- [TRY IT]:
Based on the listing below, report how many lines contain the word "shaK". Nothing but the number, please.

┄┄┄┄┄┄┄┄┄┄

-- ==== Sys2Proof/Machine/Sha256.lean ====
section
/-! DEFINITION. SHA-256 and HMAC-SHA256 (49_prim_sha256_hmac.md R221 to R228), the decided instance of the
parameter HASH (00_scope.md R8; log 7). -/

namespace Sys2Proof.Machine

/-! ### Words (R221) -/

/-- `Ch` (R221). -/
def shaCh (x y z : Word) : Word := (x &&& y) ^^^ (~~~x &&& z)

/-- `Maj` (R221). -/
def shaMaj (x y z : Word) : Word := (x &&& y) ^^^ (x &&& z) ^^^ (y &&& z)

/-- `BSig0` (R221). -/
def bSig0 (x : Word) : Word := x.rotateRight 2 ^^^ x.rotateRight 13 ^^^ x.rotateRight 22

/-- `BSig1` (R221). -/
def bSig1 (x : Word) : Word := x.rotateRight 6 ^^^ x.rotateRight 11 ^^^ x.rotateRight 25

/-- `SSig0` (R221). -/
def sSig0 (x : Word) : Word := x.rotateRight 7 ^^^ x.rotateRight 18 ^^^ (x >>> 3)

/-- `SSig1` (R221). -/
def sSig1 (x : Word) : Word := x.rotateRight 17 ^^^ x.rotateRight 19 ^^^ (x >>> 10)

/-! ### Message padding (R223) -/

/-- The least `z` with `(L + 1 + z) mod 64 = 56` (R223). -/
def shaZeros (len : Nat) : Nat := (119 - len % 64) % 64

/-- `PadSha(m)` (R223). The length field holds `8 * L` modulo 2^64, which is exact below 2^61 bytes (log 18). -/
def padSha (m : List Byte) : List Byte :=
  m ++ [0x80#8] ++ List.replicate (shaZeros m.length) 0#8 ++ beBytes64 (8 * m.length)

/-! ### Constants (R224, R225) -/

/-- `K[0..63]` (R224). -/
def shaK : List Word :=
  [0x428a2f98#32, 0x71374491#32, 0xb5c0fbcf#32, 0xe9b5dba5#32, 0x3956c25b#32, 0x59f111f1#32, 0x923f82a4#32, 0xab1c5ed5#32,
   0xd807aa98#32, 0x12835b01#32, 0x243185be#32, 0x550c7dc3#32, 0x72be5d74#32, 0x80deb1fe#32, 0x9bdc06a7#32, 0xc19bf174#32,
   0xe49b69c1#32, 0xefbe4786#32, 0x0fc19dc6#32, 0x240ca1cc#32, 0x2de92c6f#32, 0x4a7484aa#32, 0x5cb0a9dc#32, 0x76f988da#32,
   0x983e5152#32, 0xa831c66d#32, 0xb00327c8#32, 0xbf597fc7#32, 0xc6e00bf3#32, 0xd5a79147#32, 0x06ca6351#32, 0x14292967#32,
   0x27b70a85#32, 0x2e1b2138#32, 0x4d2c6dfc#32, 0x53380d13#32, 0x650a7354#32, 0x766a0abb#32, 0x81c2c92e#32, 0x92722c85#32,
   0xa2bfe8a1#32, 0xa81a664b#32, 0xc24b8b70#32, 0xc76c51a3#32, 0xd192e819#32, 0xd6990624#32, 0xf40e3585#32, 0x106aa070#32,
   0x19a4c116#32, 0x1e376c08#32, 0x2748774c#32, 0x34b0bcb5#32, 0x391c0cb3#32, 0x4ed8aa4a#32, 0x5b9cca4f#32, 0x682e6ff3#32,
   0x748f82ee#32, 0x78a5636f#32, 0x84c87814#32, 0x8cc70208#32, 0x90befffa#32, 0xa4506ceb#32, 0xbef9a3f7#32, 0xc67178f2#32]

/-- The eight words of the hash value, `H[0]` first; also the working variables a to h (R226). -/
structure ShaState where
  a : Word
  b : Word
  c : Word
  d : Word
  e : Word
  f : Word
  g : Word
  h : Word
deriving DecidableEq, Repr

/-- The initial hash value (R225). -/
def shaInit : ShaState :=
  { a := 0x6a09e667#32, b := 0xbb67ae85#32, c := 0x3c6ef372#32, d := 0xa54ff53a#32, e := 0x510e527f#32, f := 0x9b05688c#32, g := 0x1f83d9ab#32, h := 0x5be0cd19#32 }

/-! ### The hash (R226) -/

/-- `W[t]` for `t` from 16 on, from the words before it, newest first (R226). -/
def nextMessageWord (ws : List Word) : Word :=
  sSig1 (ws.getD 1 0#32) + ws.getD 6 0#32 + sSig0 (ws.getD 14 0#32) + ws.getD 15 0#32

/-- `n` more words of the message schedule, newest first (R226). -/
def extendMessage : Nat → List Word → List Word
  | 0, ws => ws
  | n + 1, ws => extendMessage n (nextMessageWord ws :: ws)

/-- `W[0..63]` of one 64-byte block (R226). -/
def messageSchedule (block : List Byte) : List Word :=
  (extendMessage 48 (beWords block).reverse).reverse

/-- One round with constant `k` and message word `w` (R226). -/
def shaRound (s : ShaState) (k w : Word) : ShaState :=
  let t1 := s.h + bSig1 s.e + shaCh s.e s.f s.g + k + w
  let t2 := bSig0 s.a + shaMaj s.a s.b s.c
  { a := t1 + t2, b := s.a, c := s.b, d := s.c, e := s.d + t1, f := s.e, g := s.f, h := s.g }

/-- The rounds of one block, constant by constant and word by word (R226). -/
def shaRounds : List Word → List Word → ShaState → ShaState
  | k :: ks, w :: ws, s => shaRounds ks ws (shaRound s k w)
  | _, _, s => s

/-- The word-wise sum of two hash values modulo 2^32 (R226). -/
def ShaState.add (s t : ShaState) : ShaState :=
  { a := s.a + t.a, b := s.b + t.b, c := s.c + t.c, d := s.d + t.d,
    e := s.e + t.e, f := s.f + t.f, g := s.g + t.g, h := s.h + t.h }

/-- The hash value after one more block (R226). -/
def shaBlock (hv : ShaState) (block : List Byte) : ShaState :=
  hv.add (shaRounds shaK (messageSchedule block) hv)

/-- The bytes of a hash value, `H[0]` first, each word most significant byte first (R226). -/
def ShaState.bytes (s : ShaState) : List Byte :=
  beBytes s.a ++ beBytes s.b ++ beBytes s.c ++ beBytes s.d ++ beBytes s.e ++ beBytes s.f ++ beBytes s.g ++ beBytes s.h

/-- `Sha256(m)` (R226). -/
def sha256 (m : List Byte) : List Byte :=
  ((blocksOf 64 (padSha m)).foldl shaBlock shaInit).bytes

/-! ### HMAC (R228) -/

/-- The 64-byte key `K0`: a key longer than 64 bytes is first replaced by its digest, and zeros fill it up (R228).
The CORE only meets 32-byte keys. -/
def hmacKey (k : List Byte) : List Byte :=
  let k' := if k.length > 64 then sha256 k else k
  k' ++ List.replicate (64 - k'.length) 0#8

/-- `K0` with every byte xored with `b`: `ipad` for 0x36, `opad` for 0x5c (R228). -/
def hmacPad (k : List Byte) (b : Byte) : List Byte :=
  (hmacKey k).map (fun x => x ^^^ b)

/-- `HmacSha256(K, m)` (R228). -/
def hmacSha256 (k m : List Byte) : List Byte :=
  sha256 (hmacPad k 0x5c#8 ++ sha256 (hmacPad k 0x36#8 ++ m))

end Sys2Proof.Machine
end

┄┄┄┄┄┄┄┄┄┄

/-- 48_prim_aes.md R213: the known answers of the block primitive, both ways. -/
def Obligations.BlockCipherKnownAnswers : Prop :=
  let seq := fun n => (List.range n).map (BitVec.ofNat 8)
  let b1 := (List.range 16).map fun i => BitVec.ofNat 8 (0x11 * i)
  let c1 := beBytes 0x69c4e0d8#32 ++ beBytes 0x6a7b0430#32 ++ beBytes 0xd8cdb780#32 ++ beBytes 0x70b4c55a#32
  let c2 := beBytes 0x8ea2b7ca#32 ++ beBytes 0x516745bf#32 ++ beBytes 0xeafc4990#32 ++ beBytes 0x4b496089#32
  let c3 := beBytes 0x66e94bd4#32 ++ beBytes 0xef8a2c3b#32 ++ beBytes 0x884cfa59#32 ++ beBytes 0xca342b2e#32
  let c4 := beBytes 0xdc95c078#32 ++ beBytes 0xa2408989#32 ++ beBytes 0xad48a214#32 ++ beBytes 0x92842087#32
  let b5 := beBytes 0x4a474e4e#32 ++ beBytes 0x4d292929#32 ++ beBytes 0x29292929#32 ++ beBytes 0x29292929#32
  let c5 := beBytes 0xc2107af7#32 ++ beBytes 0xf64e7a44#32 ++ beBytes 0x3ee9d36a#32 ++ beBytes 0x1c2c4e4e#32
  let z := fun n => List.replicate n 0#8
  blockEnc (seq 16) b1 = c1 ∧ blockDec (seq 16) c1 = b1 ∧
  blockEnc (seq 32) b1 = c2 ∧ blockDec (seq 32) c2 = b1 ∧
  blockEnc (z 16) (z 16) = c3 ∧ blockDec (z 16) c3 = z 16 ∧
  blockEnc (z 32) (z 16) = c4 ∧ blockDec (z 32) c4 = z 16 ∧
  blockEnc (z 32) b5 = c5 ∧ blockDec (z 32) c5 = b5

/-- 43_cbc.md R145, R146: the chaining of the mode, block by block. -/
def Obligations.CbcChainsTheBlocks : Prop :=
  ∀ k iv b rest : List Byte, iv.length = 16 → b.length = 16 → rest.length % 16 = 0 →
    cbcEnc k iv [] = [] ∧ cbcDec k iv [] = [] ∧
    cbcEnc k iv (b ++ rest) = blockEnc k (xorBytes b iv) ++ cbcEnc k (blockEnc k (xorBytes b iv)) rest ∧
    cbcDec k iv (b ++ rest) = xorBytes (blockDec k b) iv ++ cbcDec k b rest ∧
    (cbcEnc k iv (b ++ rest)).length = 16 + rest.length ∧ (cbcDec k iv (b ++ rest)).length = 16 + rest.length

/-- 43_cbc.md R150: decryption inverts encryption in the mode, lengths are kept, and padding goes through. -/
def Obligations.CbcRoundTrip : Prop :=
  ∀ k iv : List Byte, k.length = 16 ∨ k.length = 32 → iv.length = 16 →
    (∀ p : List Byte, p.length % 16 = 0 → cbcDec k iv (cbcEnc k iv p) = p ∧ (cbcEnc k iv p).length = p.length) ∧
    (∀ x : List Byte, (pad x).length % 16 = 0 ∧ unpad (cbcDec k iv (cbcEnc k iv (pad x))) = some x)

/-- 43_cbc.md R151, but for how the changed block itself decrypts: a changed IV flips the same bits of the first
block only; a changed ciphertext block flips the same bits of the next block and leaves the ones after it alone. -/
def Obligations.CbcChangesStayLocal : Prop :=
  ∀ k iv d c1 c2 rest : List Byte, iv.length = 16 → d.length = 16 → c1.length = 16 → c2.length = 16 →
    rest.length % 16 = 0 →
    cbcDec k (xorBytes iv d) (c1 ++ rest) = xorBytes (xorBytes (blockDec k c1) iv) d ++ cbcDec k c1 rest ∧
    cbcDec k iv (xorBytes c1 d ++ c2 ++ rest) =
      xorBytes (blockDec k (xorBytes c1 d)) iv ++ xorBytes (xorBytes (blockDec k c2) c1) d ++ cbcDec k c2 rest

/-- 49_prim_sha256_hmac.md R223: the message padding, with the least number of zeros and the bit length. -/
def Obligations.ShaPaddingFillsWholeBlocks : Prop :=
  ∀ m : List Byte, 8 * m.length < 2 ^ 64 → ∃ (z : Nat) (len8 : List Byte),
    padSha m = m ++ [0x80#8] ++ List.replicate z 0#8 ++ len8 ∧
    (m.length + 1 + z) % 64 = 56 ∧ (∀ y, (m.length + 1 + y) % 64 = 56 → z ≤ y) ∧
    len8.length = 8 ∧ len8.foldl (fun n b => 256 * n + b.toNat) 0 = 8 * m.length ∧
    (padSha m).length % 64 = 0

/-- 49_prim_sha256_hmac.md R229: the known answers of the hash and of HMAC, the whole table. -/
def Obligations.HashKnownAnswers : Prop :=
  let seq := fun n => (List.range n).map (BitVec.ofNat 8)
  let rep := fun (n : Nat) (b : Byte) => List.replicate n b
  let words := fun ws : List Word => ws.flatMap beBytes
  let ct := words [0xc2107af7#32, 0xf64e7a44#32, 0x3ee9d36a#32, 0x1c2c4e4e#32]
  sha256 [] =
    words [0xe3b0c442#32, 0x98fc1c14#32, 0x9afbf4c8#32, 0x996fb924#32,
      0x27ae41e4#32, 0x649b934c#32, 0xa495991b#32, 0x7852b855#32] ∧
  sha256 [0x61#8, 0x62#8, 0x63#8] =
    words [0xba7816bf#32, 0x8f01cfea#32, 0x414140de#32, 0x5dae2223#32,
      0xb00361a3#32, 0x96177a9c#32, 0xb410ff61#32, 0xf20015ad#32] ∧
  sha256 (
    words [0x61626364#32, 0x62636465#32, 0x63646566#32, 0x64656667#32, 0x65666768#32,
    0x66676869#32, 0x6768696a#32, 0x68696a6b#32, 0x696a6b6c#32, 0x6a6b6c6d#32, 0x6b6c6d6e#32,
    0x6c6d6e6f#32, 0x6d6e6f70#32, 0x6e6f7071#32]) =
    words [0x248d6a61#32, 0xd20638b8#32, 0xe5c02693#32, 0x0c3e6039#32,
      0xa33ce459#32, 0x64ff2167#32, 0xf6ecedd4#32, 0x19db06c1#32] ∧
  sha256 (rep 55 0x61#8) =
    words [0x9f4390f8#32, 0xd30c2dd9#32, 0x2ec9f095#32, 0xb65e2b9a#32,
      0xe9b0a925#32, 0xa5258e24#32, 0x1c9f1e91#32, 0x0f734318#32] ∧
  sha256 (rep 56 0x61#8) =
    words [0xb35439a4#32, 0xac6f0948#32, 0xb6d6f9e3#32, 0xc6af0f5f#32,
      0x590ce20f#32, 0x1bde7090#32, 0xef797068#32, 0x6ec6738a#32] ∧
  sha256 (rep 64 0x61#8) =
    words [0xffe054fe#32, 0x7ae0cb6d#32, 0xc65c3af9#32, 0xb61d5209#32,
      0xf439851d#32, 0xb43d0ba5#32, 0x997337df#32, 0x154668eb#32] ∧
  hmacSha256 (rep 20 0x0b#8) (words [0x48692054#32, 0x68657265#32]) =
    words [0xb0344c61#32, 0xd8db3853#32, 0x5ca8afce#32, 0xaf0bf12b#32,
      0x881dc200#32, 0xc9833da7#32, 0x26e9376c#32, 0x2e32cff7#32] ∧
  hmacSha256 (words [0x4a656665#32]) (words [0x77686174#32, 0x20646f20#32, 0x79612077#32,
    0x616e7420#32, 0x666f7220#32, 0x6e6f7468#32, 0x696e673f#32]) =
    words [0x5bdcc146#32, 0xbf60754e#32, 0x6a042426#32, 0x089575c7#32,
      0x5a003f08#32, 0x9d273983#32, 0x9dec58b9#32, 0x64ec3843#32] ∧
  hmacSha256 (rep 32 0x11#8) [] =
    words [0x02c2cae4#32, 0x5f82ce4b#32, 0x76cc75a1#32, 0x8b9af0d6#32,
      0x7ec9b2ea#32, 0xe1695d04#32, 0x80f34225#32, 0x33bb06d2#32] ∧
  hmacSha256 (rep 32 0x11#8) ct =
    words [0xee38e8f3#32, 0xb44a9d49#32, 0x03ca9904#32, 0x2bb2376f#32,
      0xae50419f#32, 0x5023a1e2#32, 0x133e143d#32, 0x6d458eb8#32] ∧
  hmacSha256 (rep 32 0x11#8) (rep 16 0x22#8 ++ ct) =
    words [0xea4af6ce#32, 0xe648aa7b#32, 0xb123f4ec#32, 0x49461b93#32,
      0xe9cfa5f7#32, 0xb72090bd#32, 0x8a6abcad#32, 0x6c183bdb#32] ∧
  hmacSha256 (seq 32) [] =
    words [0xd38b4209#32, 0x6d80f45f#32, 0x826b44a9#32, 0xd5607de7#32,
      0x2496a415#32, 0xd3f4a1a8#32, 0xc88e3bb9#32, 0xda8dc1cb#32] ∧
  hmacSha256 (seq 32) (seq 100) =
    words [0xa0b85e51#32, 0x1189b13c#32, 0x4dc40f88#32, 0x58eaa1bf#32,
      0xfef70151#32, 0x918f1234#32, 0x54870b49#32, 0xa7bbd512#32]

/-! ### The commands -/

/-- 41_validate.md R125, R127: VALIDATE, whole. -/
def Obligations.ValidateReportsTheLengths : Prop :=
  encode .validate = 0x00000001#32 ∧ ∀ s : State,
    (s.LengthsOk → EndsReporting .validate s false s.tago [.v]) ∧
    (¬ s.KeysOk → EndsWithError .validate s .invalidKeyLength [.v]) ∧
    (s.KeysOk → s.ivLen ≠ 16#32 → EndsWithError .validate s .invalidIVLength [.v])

┄┄┄┄┄┄┄┄┄┄

- [FINISHED TASK]:
2